Из нашего вагончика, впрочем, гулять никто не пошел. Покурили в темноте на крылечке, глядя, как желто-голубым вспухают и тают вдали фары проходящих трубовозов, да и порешили — на боковую… Легли, поворочались — не спится. Тут и пошла потихоньку травля. Треп пошел. Особенно Коля Мирутко заливал. Маленький такой, почти бессловесный днем изолировщик. Байки он выдавал тихим ровным голосом, но, во-первых, сам никогда не смеялся, а во-вторых, паузу умел выдержать, как настоящий актер.
И — «го-го-го!» И — «га-га-га!» Стенки трясутся…
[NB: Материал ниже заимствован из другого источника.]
/-- A write to no register, or one not aligned to its size, is ignored and counted; HUB_IRQEN takes the bits written, HUB_IRQSTAT and a
channel's EVENT lose those written as one that were not set in this cycle. A direct write of a register that a command wrote in this cycle
changes no register. An 8-byte-aligned 32-bit read returns the low half and keeps the high half, which the read that follows it returns.
PROT_CHc takes its value while the setup is open, disabled if it names BOOT, and is counted once locked. RES_DBG_S takes its bits in the
DEBUG domain and is not written directly. A doorbell runs the packet of its buffer as a command of its channel, and sets ERR while the
buffer is busy. (R8, R159, R467, R468, R605, R608, R609, R611, R620, R623, R624, R625) -/
def Obligations.RegisterAccesses : Prop :=
  (∀ s a z v, portOn s.hub = true → locate (a.toNat / 8 * 8) = none → ∃ t, exec (.registerWrite a z v) s = .next t ∧
    t.hub.prot = { s.hub.prot with ignored := s.hub.prot.ignored + 1 } ∧ t.hub.cmd = s.hub.cmd ∧ t.hub.time = s.hub.time) ∧
  (∀ s v, portOn s.hub = true → s.hub.regs.cmdWrote.contains (0, 0x40) = false → ∃ t, exec (.registerWrite 0x40 3 v) s = .next t ∧
    t.hub = { s.hub.clean with regs := { (noted 0 0x40 v s.hub).regs with irqen := v.setWidth 10 } }) ∧
  (∀ s m, portOn s.hub = true → s.hub.regs.cmdWrote.contains (0, 0x38) = false → ∃ t, exec (.hubIrqstatClear m) s = .next t ∧
    t.hub = { s.hub.clean with regs := { (noted 0 0x38 (m.setWidth 64) s.hub).regs with irqstat := s.hub.regs.irqstat &&& ~~~(m &&& ~~~s.hub.regs.irqFresh) } }) ∧
  (∀ s ch b x, portOn s.hub = true → s.hub.regs.cmdWrote.contains (1, 0x1000 * ch.toNat + 0x18) = false → s.hub.cmd.chans[ch.toNat]? = some x → x.event &&& 3 = 0 → ∃ t, exec (.cmdEventClear ch b) s = .next t ∧
    t.hub.cmd.chans[ch.toNat]? = some { x with event := x.event &&& ~~~(b &&& ~~~x.fresh) } ∧ (∀ i, i ≠ ch.toNat → t.hub.cmd.chans[i]? = s.hub.cmd.chans[i]?) ∧
    t.hub.cmd.seqs = s.hub.cmd.seqs) ∧
  (∀ s ch b x, portOn s.hub = true → s.hub.regs.cmdWrote.contains (1, 0x1000 * ch.toNat + 0x18) = false → s.hub.cmd.chans[ch.toNat]? = some x → x.event &&& 3 ≠ 0 →
    x.event &&& ~~~(b &&& ~~~x.fresh) &&& 3 = 0 → x.waiting = [] → ∃ t,
    exec (.cmdEventClear ch b) s = .next t ∧ t.hub.cmd.chans[ch.toNat]? = some { x with event := x.event &&& ~~~(b &&& ~~~x.fresh), rbuf := none } ∧
    ∀ i, i ≠ ch.toNat → t.hub.cmd.chans[i]? = s.hub.cmd.chans[i]?) ∧
  (∀ s a, portOn s.hub = true → a.toNat % 8 = 0 → a.toNat ≠ 0x8008 → ∃ t, exec (.halfHoldRead a) s = .next t ∧
    ∃ v, v = readWindow s.env { s.hub.clean with regs := { s.hub.regs with half := none } } a.toNat ∧
      t.hub = { s.hub.clean with regs := { s.hub.regs with half := some (a, (v >>> 32).setWidth 32), lastRead := v &&& 0xFFFFFFFF } }) ∧
  (∀ s a b w, portOn s.hub = true → a.toNat % 8 = 4 → s.hub.regs.half = some (b, w) → b.toNat + 4 = a.toNat → ∃ t, exec (.halfHoldRead a) s = .next t ∧
    t.hub = { s.hub.clean with regs := { s.hub.regs with half := none, lastRead := w.setWidth 64 } }) ∧
  (∀ s ch v, portOn s.hub = true → s.hub.regs.cmdWrote.contains (11, 8 + 8 * ch.toNat) = false → s.hub.prot.locked = true →
    (∀ p, p ≠ .high → ∃ t, exec (.protChWrite ch p v) s = .next t ∧ t.hub.prot = { s.hub.prot with bwLocked := s.hub.prot.bwLocked + 1 }) ∧
    ∃ t, exec (.protChWrite ch .high v) s = .next t ∧ t.hub = noted 11 (8 + 8 * ch.toNat) v s.hub) ∧
  (∀ s ch v, portOn s.hub = true → s.hub.regs.cmdWrote.contains (11, 8 + 8 * ch.toNat) = false → s.hub.prot.locked = false →
    (bitsOf v.toNat 2 1 ≠ 0 → (bitsOf v.toNat 2 1 = 3 → s.env.debugDis = false) → ∃ t, exec (.protChWrite ch .whole v) s = .next t ∧
      t.hub.prot = { s.hub.prot with ch := setAt s.hub.prot.ch ch.toNat (BitVec.ofNat 64 (protBits v.toNat)) }) ∧
    (bitsOf v.toNat 2 1 = 0 → ∃ t, exec (.protChWrite ch .whole v) s = .next t ∧ t.hub.prot =
      { s.hub.prot with ch := setAt s.hub.prot.ch ch.toNat (BitVec.ofNat 64 (protBits v.toNat / 2 * 2)), refused := s.hub.prot.refused + 1 })) ∧
  (∀ s p v, portOn s.hub = true → s.hub.regs.cmdWrote.contains (32, 0x38) = false → ∃ t, exec (.resDbgSWrite false p v) s = .next t ∧ t.hub.res = s.hub.res ∧ t.hub.prot.ignored = s.hub.prot.ignored + 1) ∧
  (∀ s v, portOn s.hub = true → s.env.tray = false → v.getLsbD 63 = false → (∀ w ∈ s.hub.regs.portWrote, ¬(w.1 = 32 ∧ w.2.1 = 0x38)) → ∃ t, exec (.resDbgSWrite true .whole v) s = .next t ∧
    t.hub = { s.hub.clean with res := { s.hub.res with dbgS := v &&& 0x9FFFFFFFFFFFFFFF }, regs := { s.hub.regs with cmdWrote := (32, 0x38) :: s.hub.regs.cmdWrote } }) ∧
  (∀ s v, portOn s.hub = true → s.hub.regs.cmdWrote.contains (0, 0x40) = true → ∃ t, exec (.registerWrite 0x40 3 v) s = .next t ∧
    t.hub.regs.irqen = s.hub.regs.irqen ∧ t.hub.regs.portWrote = s.hub.regs.portWrote) ∧
  (∀ s ch len x code order cseq target ws d, portOn s.hub = true → s.hub.regs.cmdWrote.contains (1, 0x1000 * ch.toNat + 8) = false → chanOn s.hub ch.toNat = true → s.hub.cmd.chans[ch.toNat]? = some x → x.submitted = none →
    parsePacket (cbufBytes x len.toNat) = .good code order cseq target ws → opIn opcodes code ws = some d → ∃ t, exec (.cmdDoorbell ch len) s = .next t ∧
      t = s.settle (runCmd d s.env { req := .channel ch, order := order, cseq := cseq, target := target, params := ws } (noted 1 (0x1000 * ch.toNat + 8) (len.setWidth 64) s.hub))) ∧
  (∀ s ch len x b, portOn s.hub = true → s.hub.regs.cmdWrote.contains (1, 0x1000 * ch.toNat + 8) = false → chanOn s.hub ch.toNat = true → s.hub.cmd.chans[ch.toNat]? = some x → x.submitted = some b → ∃ t,
    exec (.cmdDoorbell ch len) s = .next t ∧ t = s.settle (packetIn opcodes s.env (.channel ch) b { noted 1 (0x1000 * ch.toNat + 8) (len.setWidth 64) s.hub with
      cmd := { s.hub.cmd with chans := setAt s.hub.cmd.chans ch.toNat { x with event := x.event ||| 4, fresh := x.fresh ||| 4, submitted := none } } }))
В самый разгар трепа заявляется к нам еще один гость — вошел, чуть пригнувшись, весь черный на голубовато-лунном фоне раскрытой двери. Длинный, рукастый.
— Здорово, — говорит, — мужики! Весело живете…
— Не жалуемся, а тебе кого?
— Да вот сказали, у вас переночевать можно. Место свободное. Я тут на трубовозе, поломался малость… Га?
— Поломался — так дальше на тройке дуй, — предложил Колюня.
— Чего-чего?
— На собственной тройке дуй! Две ляжки в пристяжке, а сам в корню.
«Го-го-го! Га-га-га!» — взорвался вагон. Мужик растерянно покрутил шеей, а потом вдруг и сам заколыхался, зашелся смехом.
— Язвы вы! — говорит, отдышавшись. — А где ж все-таки у вас тут приткнуться? Га?
— Да вон в углу верхняя койка.
Он по-солдатски быстро, ловко скинул, сложил на тумбочке свою рубашку, штаны, душновато отдающие соляркой, запрыгнул в койку надо мной и, еще укладываясь, выдал, напирая на мягкое украинское «г», что-то такое — не помню уж что, — чему все посмеялись. Потом, однако, он как-то затих, помалкивал и только подхихикивал чуть-чуть, как бы выдавливая из себя смешок, чтоб другие не обиделись, хотя вряд ли кто-то, кроме меня, это и замечал. Хохочущие люди к другим неприметливы.